Definition. (Greatest Lower Bound). Let \(S\) be a nonempty set of real numbers which is bounded below. A number \(l^{*}\) is the greatest lower bound of \(S\) when the following conditions are satisfied.
- \(m\) is a lower bound for \(S\),
- \(m\geq k\), where \(k\) is any lower bound for \(S\), and denoted by \(\inf S=m\). $\sharp$
Then we have the following properties:
(a) Every nonempty set of real numbers that has a lower bound has a greatest lower bound.
(b) If \(m\) is the greatest lower bound of the set \(S\) and \(\epsilon\) is a positive number, then there is at least one number \(s\) in \(S\) satisfying $\latex m\leq s<m+\epsilon$.
Definition.

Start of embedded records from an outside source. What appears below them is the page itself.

-- ==== Sys2Proof/Safety.lean ====
section
/-! DEFINITION. What claims speak of: the invariants of R33, the fields that fit their widths, and runs. -/

namespace Sys2Proof.Machine

/-- The cache ring has `CACHE_CAP` slots and its cursor is inside it (R21, R22, R33 (c)); with capacity 0 the cursor stays
where reset put it. -/
def CacheShape (s : State) : Prop :=
  s.sc.length = s.cfg.cacheCap ∧ (0 < s.cfg.cacheCap → s.scCur < s.cfg.cacheCap)

/-- No two valid slots have equal keys (R33 (a)). -/
def CacheKeysDistinct (s : State) : Prop :=
  ∀ (i j : Nat) (hi : i < s.sc.length) (hj : j < s.sc.length),
    (s.sc[i]).valid = true → (s.sc[j]).valid = true → (s.sc[i]).key = (s.sc[j]).key → i = j

/-- Every valid slot holds what SYNTH returns for its key (R33 (b)), up to the value drawn for `mult` where R118 draws
one. -/
def CacheFaithful (s : State) : Prop :=
  ∀ e ∈ s.sc, e.valid = true →
    ∃ raw draw, synthRaw s.cfg e.key = .ok raw ∧ e.val = pack s.cfg raw draw

/-- The clock-tree fields are canonical and hold values of their widths (R27, R38). -/
def TreeFits (cfg : Config) (t : Memory) : Prop :=
  Memory.wf t = true ∧ ∀ e ∈ t, HwField.admits cfg (.tree e.1) e.2 = true

/-- Every field of `HW` holds a value of its width (R26, R27, R38). -/
def HwFits (cfg : Config) (hw : Hw) : Prop :=
  hw.pll.mult < 2 ^ cfg.multW ∧ hw.pll.selP < 2 ^ cfg.selPW ∧ hw.pll.selI < 2 ^ cfg.selIW ∧
    hw.pll.selR < 2 ^ cfg.selRW ∧ TreeFits cfg hw.tree

/-- `PS` and the sets of the valid slots fit their widths (R18). -/
def SetsFit (s : State) : Prop :=
  s.ps.fits s.cfg = true ∧ ∀ e ∈ s.sc, e.valid = true → e.val.fits s.cfg = true

/-- `ST` is one of the six codes of R54: 6 and 7 are never written. -/
def StatusLegal (s : State) : Prop := s.st.toNat ≤ 5

/-- What is still to do is the end of what an APPLY of the set in `PS` and the flags in `F` does (R159): nothing writes
either while it runs (R194). -/
def PendingLegal (s : State) : Prop := s.pending <:+ s.applySteps

/-- THE INVARIANT of the machine's state: R33 (a), (b), (c), the widths of R18 and R26, the codes of R54, and what a
running command has still to do. -/
structure Inv (s : State) : Prop where
  cacheShape : CacheShape s
  cacheKeys : CacheKeysDistinct s
  cacheFaithful : CacheFaithful s
  hwFits : HwFits s.cfg s.hw
  setsFit : SetsFit s
  statusLegal : StatusLegal s
  pendingLegal : PendingLegal s

/-! ### Terms that statements use -/

/-- `parity(v)`: the exclusive or of all bits of `v`, 0 or 1 (R9). -/
def parity (v : Nat) : Nat := v.bits.count true % 2

/-- `tapmask_f`: the sum of 2^t over the taps (R72). -/
def tapMask (taps : List Nat) : Nat := (taps.map fun t => 2 ^ t).sum

/-- A request inside every bound of R102, R103 and R104, so that it has a synthesis. -/
def InRange (cfg : Config) (k : Key) : Prop :=
  1171875 ≤ k.fout.toNat ∧ k.fout.toNat ≤ 150000000 ∧
    ((k.ss = false ∧ 4000 ≤ k.fin.toNat) ∨
      (k.ss = true ∧ 2000000 ≤ k.fin.toNat ∧ 1 ≤ k.fin.toNat / cfg.ssRefHz ∧ k.fin.toNat / cfg.ssRefHz ≤ 256))

/-- The operands of a synthesis request put into `A`, `B` and `F` (R52, R60). -/
def State.withRequest (s : State) (k : Key) : State :=
  { s with a := k.fin, b := k.fout, f := flagByte k.fb2 k.ss false }

/-- CSYNTH of one request after another; none when one is refused. -/
def csynthAll : State → List Key → Option State
  | s, [] => some s
  | s, k :: rest =>
    match exec .csynth (s.withRequest k) with
    | .next t => csynthAll t rest
    | .fault _ => none
    | .refused _ => none

/-- Two rings that differ at most in the key and the value of slots that are not valid (U11). -/
def RingsAgree (sc sc' : List Slot) : Prop :=
  List.Forall₂ (fun e e' => e.valid = e'.valid ∧ (e.valid = true → e = e')) sc sc'

/-- The node ids a node names (R130). -/
def nodePreds : Node → List Nat
  | .fixed _ => []
  | .ext => []
  | .gated _ _ _ => []
  | .pllOut => []
  | .derived (.direct pred) _ => [pred]
  | .derived (.mux _ table) _ => table.map Prod.snd

/-- R130 (a) to (e) as the rule words them, with a rank function. -/
def GraphWellFormed (g : Graph) : Prop :=
  g.pllIn < g.count ∧ (∀ nd ∈ g.nodes, ∀ p ∈ nodePreds nd, p < g.count) ∧
    (∀ nd ∈ g.nodes, tableOk nd = true) ∧
    (∃ rank : Nat → Nat,
      ∀ id nd, g.nodes[id]? = some nd →
        (∀ p ∈ nodePreds nd, rank p < rank id) ∧ (nd = .pllOut → rank g.pllIn < rank id)) ∧
    (∀ nd ∈ g.nodes, ∀ d ∈ nodeFields nd, d < g.fieldWidths.length) ∧
    g.nodes.count .pllOut ≤ 1

/-- `HW` as APPLY of `ps` leaves it (R152, R153, R155): every PLL field but the lock bit. -/
def Hw.applied (hw : Hw) (ps : PSet) : Hw :=
  { pll :=
      { ndec := ps.ndec, pdec := ps.pdec, mult := ps.mult, selP := ps.selP, selI := ps.selI, selR := ps.selR,
        directI := ps.directI, directO := ps.directO, bypass := ps.bypass, fbdiv2 := ps.fbdiv2, ssen := ps.ssEnabled,
        nreq := true, preq := true, mreq := true, lock := hw.pll.lock }
    tree := hw.tree }

/-- Events 1 to 15 of R160. -/
def configEvents (cfg : Config) (ps : PSet) : List Event :=
  [ .pdEnable cfg.pllDomain,
    .fieldWrite .selR ps.selR, .fieldWrite .selI ps.selI, .fieldWrite .selP ps.selP,
    .fieldWrite .bypass ps.bypass.toNat, .fieldWrite .fbdiv2 ps.fbdiv2.toNat,
    .fieldWrite .directI ps.directI.toNat, .fieldWrite .directO ps.directO.toNat,
    .fieldWrite .ssen ps.ssEnabled.toNat,
    .pairWrite .ndec ps.ndec.toNat .nreq false, .pairWrite .ndec ps.ndec.toNat .nreq true,
    .pairWrite .pdec ps.pdec.toNat .preq false, .pairWrite .pdec ps.pdec.toNat .preq true,
    .pairWrite .mult ps.mult .mreq false, .pairWrite .mult ps.mult .mreq true ]

/-- Events 16 to 21 of R160. -/
def pulseEvents (cfg : Config) (ps : PSet) : List Event :=
  [ .pairWrite .mult cfg.forceMaxMult .mreq false, .pdDisable cfg.pllDomain,
    .pairWrite .mult cfg.forceMaxMult .mreq true, .delay 72,
    .pairWrite .mult ps.mult .mreq false, .pairWrite .mult ps.mult .mreq true ]

/-- The clock-tree fields that resolving node `id` reads, in order, as R134 words the walk: a source reads nothing or
its gate, a `Derived` node its selector, then what the selected node reads, then its dividers; an unknown selection reads
no further node (R132). -/
inductive PathReads (cfg : Config) (hw : Hw) : Nat → List Nat → Prop where
  | fixed {id rate : Nat} : cfg.graph.nodes[id]? = some (.fixed rate) → PathReads cfg hw id []
  | ext {id : Nat} : cfg.graph.nodes[id]? = some .ext → PathReads cfg hw id []
  | gated {id rate gate on : Nat} : cfg.graph.nodes[id]? = some (.gated rate gate on) → PathReads cfg hw id [gate]
  | direct {id pred : Nat} {divs reads : List Nat} : cfg.graph.nodes[id]? = some (.derived (.direct pred) divs) →
      PathReads cfg hw pred reads → PathReads cfg hw id (reads ++ divs)
  | mux {id sel pred : Nat} {table : List (Nat × Nat)} {divs reads : List Nat} :
      cfg.graph.nodes[id]? = some (.derived (.mux sel table) divs) → (hw.read (.tree sel), pred) ∈ table →
      PathReads cfg hw pred reads → PathReads cfg hw id (sel :: (reads ++ divs))
  | noSelection {id sel : Nat} {table : List (Nat × Nat)} {divs : List Nat} :
      cfg.graph.nodes[id]? = some (.derived (.mux sel table) divs) → (∀ e ∈ table, e.1 ≠ hw.read (.tree sel)) →
      PathReads cfg hw id (sel :: divs)

/-- The PLL's reference input resolves to `fin`: the walk from `pllIn` gives it with every memo, and leaves the memo as it
was, since it never meets `PllOut` (R144). -/
def PllInputIs (cfg : Config) (hw : Hw) (fin : Nat) : Prop :=
  ∀ memo : Memo, freqWalk cfg hw cfg.graph.count cfg.graph.pllIn memo = some (fin, memo)

/-- The events of the memo: the reads on the path of `pllIn`, then the write (R157, R160). -/
def memoEvents (hw : Hw) (reads : List Nat) (freq : Word32) : List Event :=
  reads.map (fun id => .fieldRead (.tree id) (hw.read (.tree id))) ++ [.memoWrite freq]

/-- The events of R160 after the lock wait, with the voltage call under its condition. -/
def closingEvents (hw : Hw) (reads : List Nat) (freq : Word32) (adjustVoltage : Bool) : List Event :=
  memoEvents hw reads freq ++ (if adjustVoltage then [.pdSetVoltage freq] else []) ++ [.statusWrite 0]

/-- What APPLY does after the lock wait (R157, R158, R159). -/
def closingSteps (adjustVoltage : Bool) : List ApplyStep :=
  [.memo] ++ (if adjustVoltage then [.voltage] else []) ++ [.status]

/-- What an action of the environment does to `HW` (R49). -/
def actionOnHw (act : Action) (hw : Hw) : Hw :=
  match act with
  | .writeA _ => hw
  | .writeB _ => hw
  | .writeF _ => hw
  | .writePS _ => hw
  | .cmd _ => hw
  | .hw field v => hw.write field v
  | .reset => hw
  | .instant => hw

/-- `t` is reached from `s` by `k` steps, none refused. -/
def Reaches (k : Nat) (s t : State) : Prop := Host.Core.run Sys2Proof.core k s = .next t

end Sys2Proof.Machine
end

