-- ==== Sys2Proof/Laws/Ops.lean ====
section
/-! SUPPORT. For each shared operation one lemma that says once everything it can do. -/

namespace Sys2Proof.Machine

/-! ### Frequencies in 32 bits -/

theorem freqWord_of_lt {draw v : Nat} (h : v < freqLimit) : freqWord draw v = BitVec.ofNat 32 v := if_pos h

theorem freqWord_of_ge {draw v : Nat} (h : ¬ v < freqLimit) : freqWord draw v = Config.freeBits 32 draw := if_neg h

theorem freqWord_toNat {draw v : Nat} (h : v < freqLimit) : (freqWord draw v).toNat = v := by
  rw [freqWord_of_lt h, BitVec.toNat_ofNat]
  exact Nat.mod_eq_of_lt h

theorem freqDraws_of_lt {v : Nat} (h : v < freqLimit) : freqDraws v = 0 := if_pos h

/-! ### Events in order -/

@[simp] theorem State.performAll_nil (s : State) : s.performAll [] = s := rfl

@[simp] theorem State.performAll_cons (s : State) (e : Event) (es : List Event) :
    s.performAll (e :: es) = (s.perform e).performAll es := rfl

theorem State.performAll_append (s : State) (es fs : List Event) :
    s.performAll (es ++ fs) = (s.performAll es).performAll fs := List.foldl_append

/-- Everything a list of events can do: `HW` takes their writes in order, the record grows by them, nothing else
changes. -/
theorem State.performAll_eq (s : State) (es : List Event) :
    s.performAll es = { s with hw := es.foldl (fun h e => e.onHw h) s.hw, trace := s.trace ++ es } := by
  induction es generalizing s with
  | nil => simp
  | cons e rest ih => rw [State.performAll_cons, ih]; simp [State.perform]

/-! ### The codec commands -/

/-- ENC.f answers a next state with the code in `R`, whatever the operand. -/
theorem encodeCommand_eq (fam : Family) (s : State) :
    encodeCommand fam s =
      .next
        { s with
          r := BitVec.ofNat 32 (encodeOrDraw s.cfg fam s.draws s.a.toNat)
          st := successCode
          held := { s.held with r := true, st := true }
          draws := s.draws + encodeDraws fam s.a.toNat } := rfl

/-- DEC.f answers a next state with the raw value or 0 in `R` and whether it matched in `MT`. -/
theorem decodeCommand_eq (fam : Family) (s : State) :
    decodeCommand fam s =
      .next
        { s with
          r := BitVec.ofNat 32 ((decodeDivider s.cfg fam s.a.toNat).getD 0)
          mt := (decodeDivider s.cfg fam s.a.toNat).isSome
          st := successCode
          held := { s.held with r := true, mt := true, st := true } } := rfl

theorem encodeDivider_zero (cfg : Config) (fam : Family) :
    encodeDivider cfg fam 0 = (cfg.family fam).special0 := rfl

theorem encodeDivider_one (cfg : Config) (fam : Family) :
    encodeDivider cfg fam 1 = (cfg.family fam).special1 := rfl

theorem encodeDivider_two (cfg : Config) (fam : Family) :
    encodeDivider cfg fam 2 = (cfg.family fam).special2 := rfl

theorem encodeDivider_of_ge (cfg : Config) (fam : Family) {raw : Nat} (h : 3 ≤ raw) :
    encodeDivider cfg fam raw = lfsrIter (cfg.family fam) (fam.maxRaw - raw) (cfg.family fam).seed := by
  simp [encodeDivider, show raw ≠ 0 by omega, show raw ≠ 1 by omega, show raw ≠ 2 by omega]

theorem lfsrIter_succ (c : FamilyCfg) (k x : Nat) : lfsrIter c (k + 1) x = lfsrStep c (lfsrIter c k x) := rfl

theorem lfsrIter_step (c : FamilyCfg) (k x : Nat) : lfsrIter c k (lfsrStep c x) = lfsrIter c (k + 1) x := by
  induction k with
  | zero => rfl
  | succ k ih => exact congrArg (lfsrStep c) ih

/-- Everything the search can answer: a counter whose pattern is the code, and no earlier pattern was. -/
theorem orbitSearch_some (c : FamilyCfg) (code : Nat) {k x r : Nat} (h : orbitSearch c code k x = some r) :
    ∃ j, j < k ∧ r = k - j + 2 ∧ lfsrIter c j x = code ∧ ∀ i < j, lfsrIter c i x ≠ code := by
  induction k generalizing x with
  | zero => simp [orbitSearch] at h
  | succ k ih =>
    simp only [orbitSearch] at h
    split at h
    · next hx =>
      exact ⟨0, Nat.succ_pos k, by simpa using h.symm, hx, fun i hi => absurd hi (Nat.not_lt_zero i)⟩
    · next hx =>
      obtain ⟨j, hj, hr, hc, hn⟩ := ih h
      refine ⟨j + 1, by omega, by omega, by rw [← lfsrIter_step]; exact hc, ?_⟩
      intro i hi
      cases i with
      | zero => exact hx
      | succ i => rw [← lfsrIter_step]; exact hn i (by omega)

/-- The search misses exactly the codes that no tested pattern equals. -/
theorem orbitSearch_none (c : FamilyCfg) (code : Nat) (k x : Nat) :
    orbitSearch c code k x = none ↔ ∀ i < k, lfsrIter c i x ≠ code := by
  induction k generalizing x with
  | zero => simp [orbitSearch]
  | succ k ih =>
    simp only [orbitSearch]
    split
    · next hx =>
      constructor
      · intro h; cases h
      · intro h; exact absurd hx (h 0 (Nat.succ_pos k))
    · next hx =>
      rw [ih]
      constructor
      · intro h i hi
        cases i with
        | zero => exact hx
        | succ i => rw [← lfsrIter_step]; exact h i (by omega)
      · intro h i hi
        rw [lfsrIter_step]; exact h (i + 1) (by omega)

/-! ### Synthesis -/

/-- Everything SYNTH can answer. -/
theorem execSynth_cases (s : State) :
    (∃ raw, synthRaw s.cfg s.request = .ok raw ∧
        execSynth s = .next (s.deliver (pack s.cfg raw s.draws) (packDraws s.cfg raw))) ∨
      (∃ kind, synthRaw s.cfg s.request = .err kind ∧ execSynth s = .next (s.fail kind)) ∨
      (synthRaw s.cfg s.request = .ssPreDividerZero ∧ execSynth s = .refused .ssPreDividerZero) := by
  unfold execSynth
  cases synthRaw s.cfg s.request with
  | ok raw => exact .inl ⟨raw, rfl, rfl⟩
  | err kind => exact .inr (.inl ⟨kind, rfl, rfl⟩)
  | ssPreDividerZero => exact .inr (.inr ⟨rfl, rfl⟩)

/-- The slot the cache finds is one of its slots, is valid, and has the key. -/
theorem cacheFind_some {sc : List Slot} {k : Key} {e : Slot} (h : cacheFind sc k = some e) :
    e ∈ sc ∧ e.valid = true ∧ e.key = k := by
  have hp := List.find?_some h
  simp only [Slot.hits, Bool.and_eq_true, decide_eq_true_eq] at hp
  exact ⟨List.mem_of_find?_eq_some h, hp⟩

/-- The cache misses exactly when no valid slot has the key. -/
theorem cacheFind_none {sc : List Slot} {k : Key} :
    cacheFind sc k = none ↔ ∀ e ∈ sc, e.valid = true → e.key ≠ k := by
  simp [cacheFind, Slot.hits]

/-- Everything CSYNTH can answer. -/
theorem execCsynth_cases (s : State) :
    (∃ e, cacheFind s.sc s.request = some e ∧ execCsynth s = .next (s.deliver e.val 0)) ∨
      (cacheFind s.sc s.request = none ∧ execCsynth s = cacheMiss s) := by
  unfold execCsynth
  cases cacheFind s.sc s.request with
  | some e => exact .inl ⟨e, rfl, rfl⟩
  | none => exact .inr ⟨rfl, rfl⟩

/-! ### The steps of APPLY -/

/-- The memo is refused exactly where the PLL input does not resolve. -/
theorem performStep_memo_of_some {s : State} {fin : Nat} (h : pllInput s.cfg s.hw = some fin) :
    performStep .memo s = .next ((s.performAll (inputReads s)).storeRate (rateOf s.cfg fin s.ps)) := by
  simp [performStep, h]

theorem performStep_memo_of_none {s : State} (h : pllInput s.cfg s.hw = none) :
    performStep .memo s = .refused .inadmissibleConfig := by simp [performStep, h]

/-- Everything one step of APPLY can answer: a next state with the same configuration, operands, cache, inputs and steps
still to do, or the refusal of the memo. -/
theorem performStep_cases (x : ApplyStep) (s : State) :
    (x = .memo ∧ pllInput s.cfg s.hw = none ∧ performStep x s = .refused .inadmissibleConfig) ∨
      ∃ t, performStep x s = .next t ∧ t.cfg = s.cfg ∧ t.a = s.a ∧ t.b = s.b ∧ t.f = s.f ∧ t.r = s.r ∧ t.mt = s.mt ∧
        t.ps = s.ps ∧ t.sc = s.sc ∧ t.scCur = s.scCur ∧ t.pending = s.pending ∧ t.inputs = s.inputs ∧
        t.unheldRead = s.unheldRead ∧ s.trace <+: t.trace ∧
        t.hw = match x with
          | .event e => e.onHw s.hw
          | .poll => s.hw
          | .memo => s.hw
          | .voltage => s.hw
          | .status => s.hw := by
  cases x with
  | memo =>
    cases hp : pllInput s.cfg s.hw with
    | none => exact .inl ⟨rfl, rfl, performStep_memo_of_none hp⟩
    | some fin =>
      have hr : ∀ (ids : List Nat) (h : Hw), (ids.map fun id =>
          Event.fieldRead (.tree id) (s.hw.read (.tree id))).foldl (fun h e => e.onHw h) h = h := by
        intro ids
        induction ids with
        | nil => exact fun _ => rfl
        | cons id rest ih => exact fun h => ih h
      refine .inr ⟨_, performStep_memo_of_some hp, ?_⟩
      simp [State.performAll_eq, inputReads, hr]
  | event e => exact .inr ⟨_, rfl, by simp⟩
  | poll => exact .inr ⟨_, rfl, by simp⟩
  | voltage => exact .inr ⟨_, rfl, by simp⟩
  | status => exact .inr ⟨_, rfl, by simp⟩

/-- A step that is done answers the rest of the steps. -/
theorem applyAll_cons {x : ApplyStep} {rest : List ApplyStep} {s t : State} (h : performStep x s = .next t)
    (hr : x.repeats s = false) : applyAll (x :: rest) s = applyAll rest t := by simp [applyAll, h, hr]

/-- A step that repeats ends the step of the machine. -/
theorem applyAll_cons_repeats {x : ApplyStep} {rest : List ApplyStep} {s t : State} (h : performStep x s = .next t)
    (hr : x.repeats s = true) : applyAll (x :: rest) s = .next (t.withPending (x :: rest)) := by
  simp [applyAll, h, hr]

/-- The events of steps 1 to 3 happen in order, whatever follows. -/
theorem applyAll_events (es : List Event) (rest : List ApplyStep) (s : State) :
    applyAll (es.map .event ++ rest) s = applyAll rest (s.performAll es) := by
  induction es generalizing s with
  | nil => rfl
  | cons e es ih => exact ih (s.perform e)

/-! ### The step -/

/-- Everything the decoder can answer. -/
theorem decode_cases (code : Byte) : decode code = .error (.reservedCode code) ∨ ∃ i, decode code = .ok i := by
  unfold decode
  cases decodeFields (famField code) (opField code) with
  | none => exact .inl rfl
  | some i => exact .inr ⟨i, rfl⟩

/-- Everything a write to `CMD` can do. -/
theorem issue_cases (code : Byte) (s : State) :
    (issue code s = .refused (.reservedCode code) ∧ decode code = .error (.reservedCode code)) ∨
      ∃ i, decode code = .ok i ∧ issue code s = exec i (s.noteOperands i) := by
  unfold issue
  rcases decode_cases code with h | ⟨i, h⟩
  · exact .inl ⟨by rw [h], h⟩
  · exact .inr ⟨i, h, by rw [h]⟩

/-- The operands of a command are written exactly when each register it reads is. -/
theorem State.operandsHeld_iff {s : State} {i : Instr} :
    s.operandsHeld i = true ↔ ∀ reg ∈ operandRegs i, s.held.has reg = true := by
  simp [State.operandsHeld]

theorem step_idle {s : State} (hp : s.pending = []) (hi : s.inputs = []) : step s = .next s := by
  simp [step, advance, hp, hi]

theorem step_action {s : State} {act : Action} {rest : List Action} (hp : s.pending = [])
    (hi : s.inputs = act :: rest) : step s = takeAction act { s with inputs := rest } := by
  simp [step, advance, hp, hi]

theorem step_running {s : State} (hp : s.pending ≠ []) (hi : s.inputs = []) : step s = applyAll s.pending s := by
  obtain ⟨x, more, h⟩ := List.exists_cons_of_ne_nil hp
  simp [step, advance, h, hi]

theorem step_action_busy {s : State} {act : Action} {rest : List Action} (hp : s.pending ≠ [])
    (hi : s.inputs = act :: rest) : step s = takeActionBusy act { s with inputs := rest } := by
  obtain ⟨x, more, h⟩ := List.exists_cons_of_ne_nil hp
  simp [step, advance, h, hi]

end Sys2Proof.Machine
end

Let \(\{a_{n}\}_{n=1}^{\infty}\) be a sequence in \(\mathbb{R}\).
- The sequence \(\{a_{n}\}_{n=1}^{\infty}\) is said to be increasing when \(a_{n}<a_{n+1}\) for each positive integer \(n\),
- The sequence \(\{a_{n}\}_{n=1}^{\infty}\) is said to be nondecreasing when \(a_{n}\leq a_{n+1}\) for each positive integer \(n\),
- The sequence \(\{a_{n}\}_{n=1}^{\infty}\) is said to be decreasing when \(a_{n}>a_{n+1}\) for each positive integer \(n\),
- The sequence \(\{a_{n}\}_{n=1}^{\infty}\) is said to be increasing when \(a_{n}\geq a_{n+1}\) for each positive integer \(n\).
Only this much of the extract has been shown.